### Required work
Write out, from the entries below, exactly the lines that run between the lines holding "let len := planLength plan" and "queues := s.queues.filter", inclusive, and stop there.

### Dataset
/-- Blocks discarded for POISON run again (R478). -/
def rerunBlocks (r : R s0) (core : Nat) : R s0 :=
  r.each ((r.s.core core).strands.filter fun x => decide (x.st = .trapped ∧ x.rerun = 1)) fun q x =>
    updStrand (resumeStrand q core x.ctx x.unit none) core x.ctx x.unit fun y => { y with rerun := 2 }

/-- A binding without a usable spare is stopped (R272). -/
def noSpare (r : R s0) (core : Nat) (b : Binding) (x y : Nat) : R s0 :=
  let ws := r.s.works.filter fun w => decide (w.core = core ∧ w.ctx = b.cfg.ctx ∧ w.st = .live ∧ w.strand = false) &&
    (match chainOf (r.s.core core) w.ctx w.num with | some z => decide (z.cfgid = b.cfg.cfgid) | none => false)
  let r1 := reportPlain r b.cfg.ctx ⟨.uncorrectable, false, false, core, 0, 0xFFFF, 0, 0, [2 ^ 63 + x * 16 + y, 0, 1]⟩
  let r2 := unbindConfig (r1.each ws cancelWork) core b
  updCore r2 core fun k => { k with banned := (b.cfg.ctx, b.cfg.cfgid) :: k.banned }

/-- Tags of a context's tokens resident, buffered or spilled at a PE. -/
def tagsAt (p : Pe) (c : Nat) : List Tag :=
  (p.bufs.filterMap (fun b => if b.ctx = c then some b.tok.tag else none) ++
    (p.store ++ p.spill).filterMap (fun e => if e.ctx = c then some (opTok e.toks).tag else none) ++
    p.ready.filterMap (fun f => if f.ctx = c then some f.tag else none)).eraseDups

/-- Repair of one binding at a failed PE (R271). -/
def repairBinding (r : R s0) (core x y : Nat) (b : Binding) : R s0 :=
  match spareFor (r.s.core core) b x y with
  | none => noSpare r core b x y
  | some (a, c) =>
    let mine (t : Tag) : Bool := b.cfg.slots.testBit t.slot.toNat
    let tags := (tagsAt ((r.s.core core).pe x y) b.cfg.ctx).filter mine
    let r1 := updPe r core x y fun p =>
      { p.dropTokens (fun d t => decide (d = b.cfg.ctx) && mine t) with resident := p.resident.filter fun n => !b.cfg.slots.testBit n }
    let r2 := updCore r1 core fun k =>
      { k with
        bindings := k.bindings.map (fun v => if v = b then { moveImages b x y a c with st := b.prior } else v)
        refused := k.refused ++ (tags.map fun t => (b.cfg.ctx, t)).filter (fun e => !k.refused.contains e)
        flights := k.flights.map (fun f => if f.ctx = b.cfg.ctx ∧ mine f.tok.tag ∧ f.dest = .pe x y then { f with dest := .pe a c } else f)
        ports := k.ports.map fun p => (p.1, { p.2 with streams := p.2.streams.map fun z =>
          (z.1, if z.2.ctx = b.cfg.ctx ∧ b.cfg.slots.testBit z.2.slot then
            { z.2 with route := reroute x y a c z.2.route, croute := reroute x y a c z.2.croute } else z.2) }) }
    r2

/-- SPARE_REPAIR (R271, R478): the bindings Repairing for a failed PE move its images to a spare; then the refused tags of
the core are replayed. -/
def execSpareRepair (core x y : Nat) (s : State) : Host.Outcome State Fault Refusal :=
  let r := R.start s
  let k := s.core core
  let r1 := if k.failed.contains (x, y) then
      r.each (k.bindings.filter fun b => decide (b.st = .repairing) && b.cfg.images.any (fun i => i.x = x ∧ i.y = y)) fun q b =>
        repairBinding q core x y b
    else r
  (if (r1.s.core core).bindings.any (fun b => decide (b.st = .repairing)) then r1
   else rerunBlocks (replayRefused r1 core (2 ^ 63 + x * 16 + y)) core).done

end Sys2Proof.Machine
end

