/-- GRPCNT (R245). -/
def execGrpcnt (h : Hdr) (s : State) : Host.Outcome State Fault Refusal :=
  acting s h [opTok s.cur.a] fun r =>
    let v := (opTok s.cur.a).value.toNat
    if handleBad v then replyErr r s.cur h
    else if handleDenied s s.cur v then denyFault r s.cur h (firingSrc s.cur)
    else reply r s.cur h .data (BitVec.ofNat 64 (itemStatus s (itemOf s v))) false

/-- One attempt of GRPWAIT: it sleeps until the item is done; its token is an acquire at system scope. -/
def tryGrpwait (r : R s0) (q : Req) : R s0 :=
  let f := q.firing
  let v := (opTok f.a).value.toNat
  if handleBad v then ctlErr r q
  else if handleDenied r.s f v then faultReq r q (hdrOfInstr q.instr) ⟨.permission, true, []⟩
  else
    let x := itemOf r.s v
    if itemDone r.s x then ctlDone (acquireM r f.core) q .data (BitVec.ofNat 64 (itemStatus r.s x)) false
    else if insideItem r.s f x then ctlErr r q
    else r

/-- GRPWAIT (R245). -/
def execGrpwait (h : Hdr) (s : State) : Host.Outcome State Fault Refusal :=
  startCtl s h [opTok s.cur.a] (.grpwait h) (reqSrcOf s.cur) tryGrpwait

/-- Cancels an item (R246). -/
def cancelItem (r : R s0) (x : GItem) : R s0 :=
  match x with
  | .unit w => cancelWork r w
  | .group g => cancelGroup r g
  | .gone => r

/-- One attempt of GRPCAN: it waits while a cut of the item's context goes on (R476); a cancelled issuer gets no token. -/
def tryGrpcan (r : R s0) (q : Req) : R s0 :=
  let f := q.firing
  let v := (opTok f.a).value.toNat
  if handleBad v then ctlErr r q
  else if handleDenied r.s f v then faultReq r q (hdrOfInstr q.instr) ⟨.permission, true, []⟩
  else
    let x := itemOf r.s v
    let st := BitVec.ofNat 64 (itemStatus r.s x)
    if itemDone r.s x then ctlDone r q .data st false
    else if (match (r.s.ctx (field v 35 24)).st with | .cutting => true | _ => false) then r
    else if insideItem r.s f x then cancelItem (dropReq r q.id) x
    else ctlDone (cancelItem r x) q .data st false

/-- GRPCAN (R245, R246): it acts at firing in both containers. -/
def execGrpcan (h : Hdr) (s : State) : Host.Outcome State Fault Refusal :=
  startCtl s h [opTok s.cur.a] (.grpcan h) (reqSrcOf s.cur) tryGrpcan

end Sys2Proof.Machine
end

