/-- A core without a context. -/
def Core.without (k : Core) (c : Nat) : Core :=
  let bs := k.bindings.filter fun b => b.cfg.ctx = c
  { k with
    pes := k.pes.filterMap (fun p =>
      let v := p.2.without c
      let v := { v with resident := v.resident.filter fun n => !(bs.any fun b => b.cfg.slots.testBit n) }
      if v = Pe.init then none else some (p.1, v))
    flights := k.flights.filter (fun f => f.ctx ≠ c)
    strands := k.strands.filter (fun x => x.ctx ≠ c)
    trestles := k.trestles.filter (fun t => !t.2.ofCtx c)
    tiles := k.tiles.filter (fun t => !mineTile t.2 c)
    ports := k.ports.filterMap (fun p =>
      let v : PortTile := ⟨p.2.streams.filter (fun x => x.2.ctx ≠ c), p.2.bufs.filter fun b => b.ctx ≠ c⟩
      if v = PortTile.init then none else some (p.1, v))
    chains := k.chains.filter (fun x => x.ctx ≠ c)
    nodes := k.nodes.filter (fun n => !(n.2.configured && decide (n.2.ctx = c)))
    matrix := if k.matrix.ofCtx c then MTile.init else k.matrix
    walker := ⟨k.walker.desc.filter (fun d => d.ctx ≠ c), k.walker.pages.filter fun p => p.ctx ≠ c⟩
    bindings := k.bindings.filter (fun b => b.cfg.ctx ≠ c)
    cutting := k.cutting.filter (· ≠ c)
    quiet := k.quiet.filter (· ≠ c)
    noReplay := k.noReplay.filter (fun x => x.1 ≠ c)
    refused := k.refused.filter fun x => x.1 ≠ c }

/-! ## The image (R472, R473) -/

/-- Bytes of a section: a multiple of 64 up to 2,789,248; the spec does not lay its parts out (log 5). -/
def sectionSize (n : Nat) : Nat := 64 * (1 + (Sys2Proof.Config.freeWord n).toNat % 43582)

/-- Offsets in KiB and sizes of sections, one after the other from KiB 4 on. -/
def sectionPlan (ctr : Nat) : List Nat → Nat → List (Nat × Nat × Nat)
  | [], _ => []
  | k :: l, off =>
    let n := sectionSize (ctr + k)
    (k, off, n) :: sectionPlan ctr l (off + (n + 1023) / 1024)

/-- The length of an image. -/
def planLength (p : List (Nat × Nat × Nat)) : Nat := (p.map fun x => x.2.1 * 1024 + x.2.2).foldl max 4096

/-- The header with a digest of 64 bytes (R472). -/
def imageHeader (x : Ctx) (c m len : Nat) (digest : List Byte) (plan : List (Nat × Nat × Nat)) : List Byte :=
  ([0x53, 0x56, 0x49, 0x4D] : List Byte) ++ bytesLE 2 1 ++ bytesLE 2 c ++ bytesLE 8 len ++ bytesLE 8 m ++ digest ++ bytesLE 8 x.flags.toNat ++
    (bytesLE 8 (ctxCfg x) ++ bytesLE 8 x.wdog.toNat ++ bytesLE 8 (ctxStat x) ++ bytesLE 8 x.ptroot.toNat ++ bytesLE 8 x.kvBase.toNat ++
      bytesLE 8 x.kvCnt.toNat ++ bytesLE 8 x.ovfBase.toNat ++ bytesLE 8 x.ovfCnt.toNat) ++
    ((List.range 128).flatMap fun k => match plan.find? fun p => p.1 = k with
      | some p => bytesLE 4 p.2.1 ++ bytesLE 4 p.2.2
      | none => bytesLE 8 0) ++ bytesLE 2912 0

/-- The whole image: header, then free bytes in the sections. -/
def imageBytes (x : Ctx) (c m ctr : Nat) (plan : List (Nat × Nat × Nat)) : List Byte :=
  let len := planLength plan
  let body := (List.range (len - 4096)).map fun i => Sys2Proof.Config.freeByte (ctr + 128 + i)
  let dg := sha512 (imageHeader x c m len (bytesLE 64 0) plan ++ body)
  imageHeader x c m len dg plan ++ body

/-- The image of a context at its cut. -/
def imageOf (s : State) (c : Nat) : SaveImg :=
  let x := s.ctx c
  let cs := coresOfCtx s c
  let plan := sectionPlan s.freeCtr cs 4
  { bytes := imageBytes x c s.mgmt.m s.freeCtr plan
    ctx := c, base := x.saveBase.toNat, m := s.mgmt.m, regs := x
    cores := cs.map fun k => (k, (s.core k).only c)
    reqs := s.reqs.filter fun q => q.firing.ctx = c
    works := s.works.filter fun w => w.ctx = c
    queues := s.queues.filter fun q => q.2.ctx.toNat = c
    groups := s.groups.filter fun g => g.2.used && decide (g.2.ctx = c)
    jobs := (List.range 4).flatMap fun d => (s.die d).jobs.filterMap fun j =>
      if j.2.used && decide (j.2.ctx = c) then some (d * 256 + j.1, j.2) else none
    lanes := (List.range 4).flatMap fun d => (s.die d).slices.flatMap fun x => (x.2.lanes.filter fun l => l.ctx = c).map fun l => (d, x.1, l) }

/-- A job that has not ended is Saved with its context (R325). -/
def saveJob (j : Job) : Job := if j.open? then { j with st := .saved } else j

/-- A context leaves the module (R464): everything but memory, its registers and its derived regions. -/
def removeCtx (r : R s0) (c : Nat) : R s0 :=
  let r1 := r.each (r.s.cores.map Prod.fst) fun q k => updCore q k fun x => x.without c
  let r2 := updWorks (updReqs r1 fun l => l.filter fun q => q.firing.ctx ≠ c) fun l => l.filter fun w => w.ctx ≠ c
  let r3 := r2.each (r2.s.queues.filter fun q => q.2.ctx.toNat = c) fun z q => updQueue z q.1 fun _ => Queue.init
  let r4 := r3.each (r3.s.groups.filter fun g => g.2.used && decide (g.2.ctx = c)) fun z g => updGroup z g.1 fun _ => Group.init
  r4.each (r4.s.dies.map Prod.fst) fun z d => updDie z d fun x =>
    { x with jobs := x.jobs.map fun j => if j.2.used ∧ j.2.ctx = c then (j.1, saveJob j.2) else j
             slices := x.slices.filterMap fun y =>
               let v := { y.2 with lanes := y.2.lanes.filter fun l => l.ctx ≠ c }
               if v = Slice.init then none else some (y.1, v) }

/-- Frozen agents go on (R470, R474). -/
def thaw (r : R s0) (c : Nat) : R s0 :=
  let r1 := r.each (r.s.cores.map Prod.fst) fun q k =>
    let x := q.s.core k
    if x.cutting.contains c ∨ x.pes.any (fun p => p.2.marked.contains c) then
      updCore (mapPes q k fun p => { p with marked := p.marked.filter (· ≠ c) }) k fun x =>
        { x with cutting := x.cutting.filter (· ≠ c), quiet := x.quiet.filter (· ≠ c) }
    else q
  updCtx r1 c fun x =>
    { x with cut := none, st := if r1.s.works.any fun w => decide (w.ctx = c ∧ w.st = .live) then .running else .idle }

/-- SAVE_IMAGE_WRITTEN (R471, R472): the image lies at SAVEBASE, and the context is Saved, or goes on after a checkpoint. -/
def execSaveImageWritten (c : Nat) (s : State) : Host.Outcome State Fault Refusal :=
  let r := R.start s
  (match (s.ctx c).st, (s.ctx c).cut with
   | .saving, some cut =>
     let img := imageOf s c
     let len := img.bytes.length
     let r1 := (r.eff (.saves (img :: s.saves))).each (List.range (128 + len)) fun q _ => q.eff .nextFree
     let r2 := writeLines r1 .dev 0 (len / 128 + 2) img.base img.bytes
     let r3 := if cut.checkpoint then thaw r2 c
       else updCtx (removeCtx r2 c) c fun x => { x with st := .saved, cut := none }
     cutAnswer r3 cut 0 0 len
   | _, _ => r).done

/-! ## Resumption (R474, R475) -/

/-- The image that some bytes are: one that this module wrote, or another module's. -/
def findImage (s : State) (bytes : List Byte) : Option SaveImg :=
  match s.saves.find? fun x => x.bytes = bytes with
  | some x => some x
  | none => Sys2Proof.Config.decodeImage bytes

/-- Step 1 (R474): the image at SAVEBASE with its digest and header checked. -/
def readImage (s : State) (c : Nat) : Option SaveImg :=
  let base := (s.ctx c).saveBase.toNat
  let len := s.nat (base + 8) 8
  if s.nat base 4 = 0x4D495653 ∧ s.nat (base + 4) 2 = 1 ∧ s.nat (base + 6) 2 = c ∧ 4096 ≤ len ∧ len ≤ 128 * 2883584 + 4096 then
    let bytes := s.bytes base len
    if sha512 (bytes.take 24 ++ bytesLE 64 0 ++ bytes.drop 88) = (bytes.drop 24).take 64 then findImage s bytes else none
  else none

/-- How a part of a resume ends. -/
inductive Resumed (s0 : State) where
  | ok (r : R s0)
  | reject (cause : Cause) (w0 : Nat)
  | full
  | wait (r : R s0)

/-- Step 2: the recorded configuration is held in the core's cluster, loaded if need be (R474). -/
def ensureConfig (r : R s0) (core c : Nat) (b : Config) : Resumed s0 :=
  let cl := core / 4
  match cacheFind r.s cl c b.cfgid with
  | some e =>
    if e.st = .loading then .wait r
    else if e.cfg.digest = b.digest then .ok r else .reject .reservedField b.addr
  | none => match vRange r core c 128 3 b.addr with
    | (r1, .wait) => .wait r1
    | (r1, .fault _) => .reject .reservedField b.addr
    | (r1, .val l) =>
      let (r2, room) := makeRoom r1 cl (min (cfgDesc l).count 1792) 33
      if room = false then .full
      else match readConfig r2 core c b.addr l with
        | (r3, .wait) => .wait r3
        | (r3, .fault _) => .reject .reservedField b.addr
        | (r3, .val (cfg, bad)) =>
          if bad.isSome ∨ cfg.digest ≠ b.digest ∨ cfg.cfgid ≠ b.cfgid then .reject .reservedField b.addr
          else
            let e : CacheEnt := ⟨cfg, .resident, (r3.s.cluster cl).useClk, none, core, 0⟩
            .ok (updCluster r3 cl fun k => { k with cache := e :: k.cache })

/-- Where the state of a position goes (R474 step 3): old and new position by slot mask. -/
abbrev Moves := List (Nat × (Nat × Nat) × (Nat × Nat))

/-- Moves from a saved binding to one repaired further. -/
def movesOf (old new : Binding) : Moves :=
  let orig (b : Binding) (p : Nat × Nat) : Nat × Nat := ((b.moved.find? fun m => decide (m.1 = p.1 ∧ m.2.1 = p.2)).map fun m => (m.2.2.1, m.2.2.2)).getD p
  let now (b : Binding) (o : Nat × Nat) : Nat × Nat := ((b.moved.find? fun m => decide (m.2.2.1 = o.1 ∧ m.2.2.2 = o.2)).map fun m => (m.1, m.2.1)).getD o
  (old.cfg.images.map fun i => (i.x, i.y)).eraseDups.filterMap fun p =>
    let q := now new (orig old p)
    if q = p then none else some (old.cfg.slots, p, q)

/-- Step 3 for bindings: each is bound again, with PEs that have failed since replaced. -/
def restoreBindings (core : Nat) : List Binding → R s0 → Moves → Resumed s0 × Moves
  | [], r, mv => (.ok r, mv)
  | b :: l, r, mv =>
    match ensureConfig r core b.cfg.ctx b.cfg with
    | .ok r1 =>
      let k := r1.s.core core
      (match repaired k { b with st := if b.st = .repairing then b.prior else b.st } k.failed with
       | none =>
         let p := (k.failed.find? fun p => b.cfg.images.any fun i => decide (i.x = p.1 ∧ i.y = p.2)).getD (0, 0)
         (.reject .uncorrectable (2 ^ 63 + p.1 * 16 + p.2), mv)
       | some v =>
         if k.bindings.any fun y => conflicts v.cfg y.cfg then (.wait r1, mv)
         else
           let r2 := updCore (setRoles r1 core v.cfg none) core fun k => { k with bindings := k.bindings ++ [v] }
           restoreBindings core l r2 (mv ++ movesOf b v))
    | x => (x, mv)

/-- Frames' parts and held stores are translated on this module: saved physical addresses name another's. -/
def repart (s : State) (c fp : Nat) : Option (List Nat) :=
  let l := (List.range 9).filterMap fun i => (leafAt s c (fp + 64 * i)).map Prod.fst
  if l.length = 9 then some l else none

def reheld (s : State) (q : Req) : Req :=
  match leafAt s q.firing.ctx q.va with
  | some (pa, leaf, _) => if isLocal q.instr then q else { q with pa := pa, leaf := leaf }
  | none => q

/-- PEs of a saved core, moved where repair asks for it. -/
def placePes (mv : Moves) (c : Nat) (pes : Tab Pe) : List (Nat × Nat × Pe) :=
  pes.flatMap fun p =>
    let x := p.1 % 16
    let y := p.1 / 16
    let here := mv.filter fun m => decide (m.2.1 = (x, y))
    let stay (n : Nat) : Bool := !(here.any fun m => m.1.testBit n)
    (x, y, p.2.only c stay) :: here.map fun m => (m.2.2.1, m.2.2.2, p.2.only c fun n => m.1.testBit n)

### Response area
  let len := planLength plan
  let body := (List.range (len - 4096)).map fun i => Sys2Proof.Config.freeByte (ctr + 128 + i)
  let dg := sha512 (imageHeader x c m len (bytesLE 64 0) plan ++ body)
  imageHeader x c m len dg plan ++ body

/-- The image of a context at its cut. -/
def imageOf (s : State) (c : Nat) : SaveImg :=
  let x := s.ctx c
  let cs := coresOfCtx s c
  let plan := sectionPlan s.freeCtr cs 4
  { bytes := imageBytes x c s.mgmt.m s.freeCtr plan
    ctx := c, base := x.saveBase.toNat, m := s.mgmt.m, regs := x
    cores := cs.map fun k => (k, (s.core k).only c)
    reqs := s.reqs.filter fun q => q.firing.ctx = c
    works := s.works.filter fun w => w.ctx = c
    queues := s.queues.filter fun q => q.2.ctx.toNat = c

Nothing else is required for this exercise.